Elspeth and Edwina were identical twins, estranged for many years. When Elspeth dies in London, she leaves her flat to her sister’s, nieces – Julia and Veronica – who are also identical twins. However, there is a condition. The two girls must leave the USA and their mother behind, and in the flat for a year. After that, they can do what they want with it. The girls decide to take up the challenge – since seriously, how horrid could a rent-free year in London be? Especially if what they’ve inherited is a bright and sunny flat, situated near Highgate Cemetery. But, soon after they arrive, they begin to meet some unusual neighbors and then some strange things start to happen. This is Audrey Niffenegger’s Her Fearful Symmetry.
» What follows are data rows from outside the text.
/-- What the identity key signs for a NONCE. -/
def quoteInput (s : State) (nonce : Bytes) : Bytes :=
  shake256 64 (nonce ++ firmwareMeasure s ++ layoutMeasure s ++ worldMeasure s ++ serialDigest ++
    leBytes 1 s.life.lcState ++ leBytes 1 s.life.lcCount ++ leBytes 2 (partId s))

def execAttestQuote (m : MbxId) (s : State) : Answer :=
  onMbx m (runCmd s m 0x0804 32 (fieldCheck s m [])
    (reply s m (firmwareMeasure s ++ layoutMeasure s ++ worldMeasure s ++
      slice (Config.ed448Sign s.sec.idKey (quoteInput s (reqBytes s m 8 32))) 0 114)))

/-! ### Life cycle (R433-R435) -/

/-- The transitions of Table 18.5; true: the signer is the vendor. -/
def lcSigner (a b : Nat) : Option Bool :=
  if a = 0 ∧ (b = 1 ∨ b = 4) then some true
  else if a = 1 ∧ b = 2 then some false
  else if a = 1 ∧ b = 4 then some true
  else if a = 2 ∧ (b = 3 ∨ b = 4) then some false
  else if a = 3 ∧ (b = 1 ∨ b = 4) then some true
  else none

def secureKeys (s : State) : List Bytes := (s.sec.keys.filter (fun k => k.1 / 16 == 1)).map Prod.snd

/-- What an authorisation signs. -/
def lcInput (s : State) (target : Nat) : Bytes :=
  shake256 64 (leBytes 1 s.life.lcState ++ leBytes 1 target ++ leBytes 1 s.life.lcCount ++ serialDigest)

def lcAuthorised (s : State) (target : Nat) (sig : Bytes) : Bool :=
  let ks := if lcSigner s.life.lcState target = some true then Config.vendorLcKeys else secureKeys s
  ks.any (fun k => Config.ed448Verify k (lcInput s target) sig)

/-- The transition is permitted. -/
def lcAllowed (s : State) (target : Nat) : Bool :=
  (lcSigner s.life.lcState target).isSome && !(s.life.lcCount == 63 && target != 4) &&
  !(target == 2 && (secureKeys s).isEmpty)

/-- A new identity key is drawn (R426). -/
def newIdentity (s : State) : State :=
  let k := slice (Config.entropyBytes s.freeNo) 0 57
  modSec (useFree s) (fun x => { x with idKey := k, idPub := slice (Config.ed448Public k) 0 57 })

def destroyIdentity (s : State) : State := modSec s (fun x => { x with idKey := [], idPub := [] })
def emptyKeys (s : State) : State := modSec s (fun x => { x with keys := [] })
def emptyPeers (s : State) : State := modSec s (fun x => { x with peers := [] })
def emptyCert (s : State) : State := modSec s (fun x => { x with cert := [] })

/-- The defaults of Table 18.1. -/
def defaultMap (s : State) : State :=
  modSec s (fun x => { x with cores := [], regions := [0], mbxs := [], ranges := [], clearing := [] })

/-- An array written to level 0 in every cell (13 R326): a defective cell lies at an open level of its range. -/
def blankArray (n : Nat) (a : ArraySt) : ArraySt :=
  { a with
    levels := (a.defects.filter (fun d => decide (d.row < 512))).foldl
      (fun m d => mapPut 0 m (1048 * d.row + d.cell) (liesAt n a.defects d.row d.cell 0)) []
    commit := 0
    cycles := a.cycles + 1
    age := 0 }

/-- The highest program count of the ledger. -/
def maxCycles (s : State) : Nat := s.arrays.foldl (fun m a => Nat.max m a.2.cycles) 0

/-- CH_WEAR_MAX (06 R165). -/
def showWear (s : State) : State := wrF s (chReg 0x34) 16 0 (Nat.min 0x1FFFF (maxCycles s))

/-- Every array, spare tiles included, the ledger's layer records, every stack line and every core store. -/
def wipe (s : State) : State :=
  let s1 := showWear { s with arrays := allTiles.map (fun k => (k, blankArray s.freeNo (arrayAt s k))) }
  useFreeN (1048 * 513) { s1 with
    ledger := []
    stackMem := []
    store := []
    storeBad := []
    pot := { s1.pot with badLines := [], softLines := [] } }

/-- What is done before the fuse row is blown, in the table's order. -/
def lcWork (s : State) (a b : Nat) : State :=
  if a = 0 ∧ b = 1 then defaultMap (emptyCert (emptyPeers (emptyKeys (newIdentity s))))
  else if a = 0 then destroyIdentity s
  else if a = 1 ∧ b = 2 then s
  else if a = 1 then emptyCert (emptyPeers (emptyKeys (destroyIdentity s)))
  else if a = 2 ∧ b = 3 then defaultMap (emptyPeers (emptyKeys (wipe s)))
  else if a = 2 then destroyIdentity (defaultMap (emptyPeers (emptyKeys (wipe s))))
  else if b = 1 then emptyCert (newIdentity s)
  else destroyIdentity s

/-- Steps 3 to 5: the work, the fuse row, the intent record cleared, and PF1 vector 12. -/
def lcFinish (s : State) (target : Nat) : State :=
  let s1 := lcWork s s.life.lcState target
  let s2 : State := { s1 with life := { s1.life with lcState := target, lcCount := s1.life.lcCount + 1 } }
  signal (modSec s2 (fun x => { x with intent := none })) 1 12

/-- R435: the intent record, the transition, the response, and the cold reset that is due. -/
def lcSet (s : State) (m : MbxId) (target : Nat) : State :=
  let s1 := modSec (accept s m) (fun x => { x with intent := some (target, s.life.lcCount) })
  let s2 := finishOk (lcFinish s1 target) (mref s m) []
  { s2 with life := { s2.life with lcReset := true } }

def execLifecycleSet (m : MbxId) (s : State) : Answer :=
  let target := reqN s m 8 1
  onMbx m (runCmd s m 0x0805 122
    (firstErr [
      fieldCheck s m [reqZero s m 9 7],
      need (lcAllowed s target) stLifecycle s.life.lcState,
      need (!s.insts.any (fun p => p.2.placed)) stBusy])
    (if lcAuthorised s target (reqBytes s m 16 114) then lcSet s m target
     else refuse (authFail s) m { st := stAuthFailed }))
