/-- SPOON_RUN, SPOON_CAPTURE_EXPIRY, SPOON_RECOMPUTE, SPOON_READ, SPOON_RING_SIZE_WRITE and RESIDUAL_READ complete: a run waits on its tile,
or drives its test vector at once; a live capture 10 ms old is dropped and an on-demand one goes to class 5; a complete capture,
with no item of classes 1-5 ready, becomes one report a member, which goes to the ring, or is discarded where the ring is full; reading advances the tail; a new ring
size frees the old ring (R109-R115, R162, R394). -/
def Obligations.SpoonRunsReportsAndRings : Prop :=
  (∀ (s : State) (m : MbxId), Ready s m 0x0501 16 → reqN s m 8 2 < 800 → tileWf (reqN s m 8 2) (reqN s m 10 1) = true → ZeroAt s m 11 5 →
    tileGone s (tkey (reqN s m 8 2) (reqN s m 10 1)) = false → runPending s (tkey (reqN s m 8 2) (reqN s m 10 1)) = false →
    ringEntries s ≠ 0 → testWeights s (tkey (reqN s m 8 2) (reqN s m 10 1)) = true →
    (drivesTest s (tkey (reqN s m 8 2) (reqN s m 10 1)) = false ∨
      (coreAt s (spoonSite s (tkey (reqN s m 8 2) (reqN s m 10 1)))).capture.isSome = true) →
    ∃ t, exec (.spoonRun m) s = .next t ∧ Responds s t m stAccepted [] false ∧
      (tileAt t (tkey (reqN s m 8 2) (reqN s m 10 1))).spoonReq =
        some { mbx := mref s m, tile := tkey (reqN s m 8 2) (reqN s m 10 1), seed := BitVec.ofNat 64 (reqN s m 16 8) } ∧
      (∀ k, k ≠ tkey (reqN s m 8 2) (reqN s m 10 1) → tileAt t k = tileAt s k) ∧ t.cores = s.cores ∧ t.cw = s.cw ∧ t.arrays = s.arrays) ∧
  (∀ (s : State) (m : MbxId), Ready s m 0x0501 16 → reqN s m 8 2 < 800 → tileWf (reqN s m 8 2) (reqN s m 10 1) = true → ZeroAt s m 11 5 →
    tileGone s (tkey (reqN s m 8 2) (reqN s m 10 1)) = false → runPending s (tkey (reqN s m 8 2) (reqN s m 10 1)) = false →
    ringEntries s ≠ 0 → testWeights s (tkey (reqN s m 8 2) (reqN s m 10 1)) = true →
    drivesTest s (tkey (reqN s m 8 2) (reqN s m 10 1)) = true →
    (coreAt s (spoonSite s (tkey (reqN s m 8 2) (reqN s m 10 1)))).capture = none →
    ∃ t c, exec (.spoonRun m) s = .next t ∧ Responds s t m stAccepted [] false ∧
      (tileAt t (tkey (reqN s m 8 2) (reqN s m 10 1))).spoonReq = none ∧
      (coreAt t (spoonSite s (tkey (reqN s m 8 2) (reqN s m 10 1)))).capture = some c ∧ c.test = true ∧ c.closed = true ∧
      c.phys = [tkey (reqN s m 8 2) (reqN s m 10 1)] ∧ c.onDemand.isSome = true ∧
      c.outs = (periphery (periCfg s (tkey (reqN s m 8 2) (reqN s m 10 1))) (fun i => c.wides.getD i 0)).1 ∧
      SameWords [tileReg (tkey (reqN s m 8 2) (reqN s m 10 1)) 0x18] s t ∧ t.arrays = s.arrays) ∧
  (∀ (s : State) (site : Nat) (c : Capture), site < 800 → (coreAt s site).capture = some c → 10 * msCycles ≤ elapsed s c.time →
    c.onDemand = none → NoRunWaits s →
    ∃ t, exec (.spoonCaptureExpiry site) s = .next t ∧ coreAt t site = { coreAt s site with capture := none } ∧
      (∀ k, k ≠ site → coreAt t k = coreAt s k) ∧
      rd t (spoonReg 0x14) = BitVec.ofNat 32 (Nat.min ((rd s (spoonReg 0x14)).toNat + 1) 0xFFFFFFFF) ∧ SameWords [spoonReg 0x14] s t ∧
      t = { s with cw := t.cw, cores := t.cores }) ∧
  (∀ (s : State) (site : Nat) (c : Capture), site < 800 → (coreAt s site).capture = some c → 10 * msCycles ≤ elapsed s c.time →
    c.onDemand.isSome = true →
    ∃ t, exec (.spoonCaptureExpiry site) s = .next t ∧ coreAt t site = { coreAt s site with capture := some { c with raised := true } } ∧
      (∀ k, k ≠ site → coreAt t k = coreAt s k) ∧ t = { s with cores := t.cores }) ∧
  (∀ (s : State) (site : Nat) (c : Capture), site < 800 → (coreAt s site).capture = some c → elapsed s c.time < 10 * msCycles →
    exec (.spoonCaptureExpiry site) s = .next s) ∧
  (∀ (s : State) (site : Nat) (c : Capture), site < 800 → (coreAt s site).capture = some c → c.closed = true →
    higherReady s site 6 = false → StoreSound s site →
    ∃ t, exec (.spoonRecompute site) s = .next t ∧ t.spoonSeq = s.spoonSeq + BitVec.ofNat 32 c.phys.length ∧
      (NoRunWaits s → (coreAt t site).capture = none) ∧ t.store = s.store ∧ (∀ j, instView t j = instView s j)) ∧
  (∀ (s : State) (site k : Nat) (c : Capture), site < 800 → (coreAt s site).capture = some c → c.closed = true → c.phys = [k] →
    higherReady s site 6 = false → StoreSound s site →
    ringEntries s ≠ 0 → (ringHead s + 1) % ringEntries s ≠ ringTail s % ringEntries s →
    ∃ t, exec (.spoonRecompute site) s = .next t ∧ ringHead t = (ringHead s + 1) % ringEntries s ∧ ringTail t = ringTail s ∧
      rd t (spoonReg 0x10) = rd s (spoonReg 0x10) + 1 ∧ rd t (spoonReg 0x14) = rd s (spoonReg 0x14) ∧
      memRead t.stackMem (ringOffset s (ringHead s)) 4 = leBytes 4 s.spoonSeq.toNat) ∧
  (∀ (s : State) (site k : Nat) (c : Capture), site < 800 → (coreAt s site).capture = some c → c.closed = true → c.phys = [k] →
    higherReady s site 6 = false → StoreSound s site →
    (ringEntries s = 0 ∨ (ringHead s + 1) % ringEntries s = ringTail s % ringEntries s) →
    ∃ t, exec (.spoonRecompute site) s = .next t ∧ ringHead t = ringHead s ∧ t.stackMem = s.stackMem ∧
      rd t (spoonReg 0x10) = rd s (spoonReg 0x10) ∧
      rd t (spoonReg 0x14) = BitVec.ofNat 32 (Nat.min ((rd s (spoonReg 0x14)).toNat + 1) 0xFFFFFFFF)) ∧
  (∀ (s : State) (m : MbxId), Ready s m 0x0502 16 → 1 ≤ reqN s m 8 2 → reqN s m 8 2 ≤ 1024 → ZeroAt s m 10 6 → reqN s m 16 8 % 4096 = 0 →
    ∃ t n f, exec (.spoonRead m) s = .next t ∧ n = Nat.min (reqN s m 8 2) (ringCount s) ∧
      Responds s t m stOk (leBytes 2 n ++ zeros 2 ++ leBytes 4 f) true ∧
      ringTail t = (if n = 0 then ringTail s else (ringTail s + n) % ringEntries s) ∧ SameWords [spoonReg 0x30] s t ∧
      (n ≠ 0 → f = leAt (memRead s.stackMem (ringOffset s (ringTail s % ringEntries s)) 4096) 0 4) ∧
      t.hostMem = (dmaWrite s m.pf (BitVec.ofNat 64 (reqN s m 16 8)) ((List.range n).map (fun i =>
        reportFor s (mbxSecure s m) (memRead s.stackMem (ringOffset s ((ringTail s + i) % ringEntries s)) 4096))).flatten).hostMem ∧
      t.stackMem = s.stackMem ∧ (∀ j, instView t j = instView s j)) ∧
  (∀ (s : State) (v : W32), ringSizeOk (fld v 15 0) = false → exec (.spoonRingSizeWrite v) s = .next s) ∧
  (∀ (s : State) (v : W32), fld v 15 0 = 0 →
    ∃ t, exec (.spoonRingSizeWrite v) s = .next t ∧ ringEntries t = 0 ∧ t.ringH = none ∧ (∀ h, s.ringH = some h → objAt t h = none) ∧
      t.stackMem = s.stackMem ∧ t.insts = s.insts) ∧
  (∀ (s u : State) (v : W32) (h : Nat), ringSizeOk (fld v 15 0) = true → fld v 15 0 ≠ 0 →
    newObjPages (freeObjOpt { s with ringH := none } s.ringH) 6 64 true true (ceilDiv (fld v 15 0) 512) = some (h, u) →
    ∃ t, exec (.spoonRingSizeWrite v) s = .next t ∧ ringEntries t = fld v 15 0 ∧ ringHead t = 0 ∧ ringTail t = 0 ∧
      t.ringH = some h ∧ (objFrames t (some h)).length = ceilDiv (fld v 15 0) 512 ∧ t.stackMem = s.stackMem ∧ t.insts = s.insts) ∧
  (∀ (s : State) (v : W32), ringSizeOk (fld v 15 0) = true → fld v 15 0 ≠ 0 →
    newObjPages (freeObjOpt { s with ringH := none } s.ringH) 6 64 true true (ceilDiv (fld v 15 0) 512) = none →
    exec (.spoonRingSizeWrite v) s = .next s) ∧
  (∀ (s : State) (m : MbxId) (r : ResidualRec) (rs : List ResidualRec), Ready s m 0x0503 16 → 1 ≤ reqN s m 12 2 → reqN s m 12 2 ≤ 4096 →
    ZeroAt s m 14 2 → reqN s m 16 8 % 32 = 0 → mbxSecure s m = true →
    (s.resids.filter (fun x => reqN s m 8 4 ≤ x.seq.toNat)).take (reqN s m 12 2) = r :: rs →
    ∃ t, exec (.residualRead m) s = .next t ∧
      Responds s t m stOk (leBytes 4 (rs.length + 1) ++ leBytes 4 r.seq.toNat ++
        leBytes 4 ((s.resids.head?.map (fun x => x.seq.toNat)).getD 0 - reqN s m 8 4) ++ zeros 4) true ∧
      t.hostMem = (dmaWrite s m.pf (BitVec.ofNat 64 (reqN s m 16 8)) ((r :: rs).map residBytes).flatten).hostMem ∧
      t.resids = s.resids ∧ t.cw = s.cw)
After The Time Traveler’s Wife was such a huge best-seller, everyone anxiously awaited Audrey Niffenegger’s second novel. This came with this semi-ghost story Her Fearful Symmetry. That it was a ghost story was no surprise. Her debut novel was clearly in the realm of magical realism – making something that is improbable (if not impossible) and making it sound possible. With her first novel, the conceit was getting her readers to believe a genetic anomaly could cause someone to time travel. And so we did. With her second outing, the magical bit of her realism has been substituted with the supernatural. This makes the conceit all the more tangible. Time travel is almost science fiction. Ghosts are in that gray area that lies somewhere between fantasy and belief. This is especially true when they are removed from the realm of religion. This is exactly what Niffenegger does here – by using the afterlife as a literary mechanism. This is also what makes her second book both problematic and fascinating – by taking extraordinary situations and inserting them into the lives of ordinary people.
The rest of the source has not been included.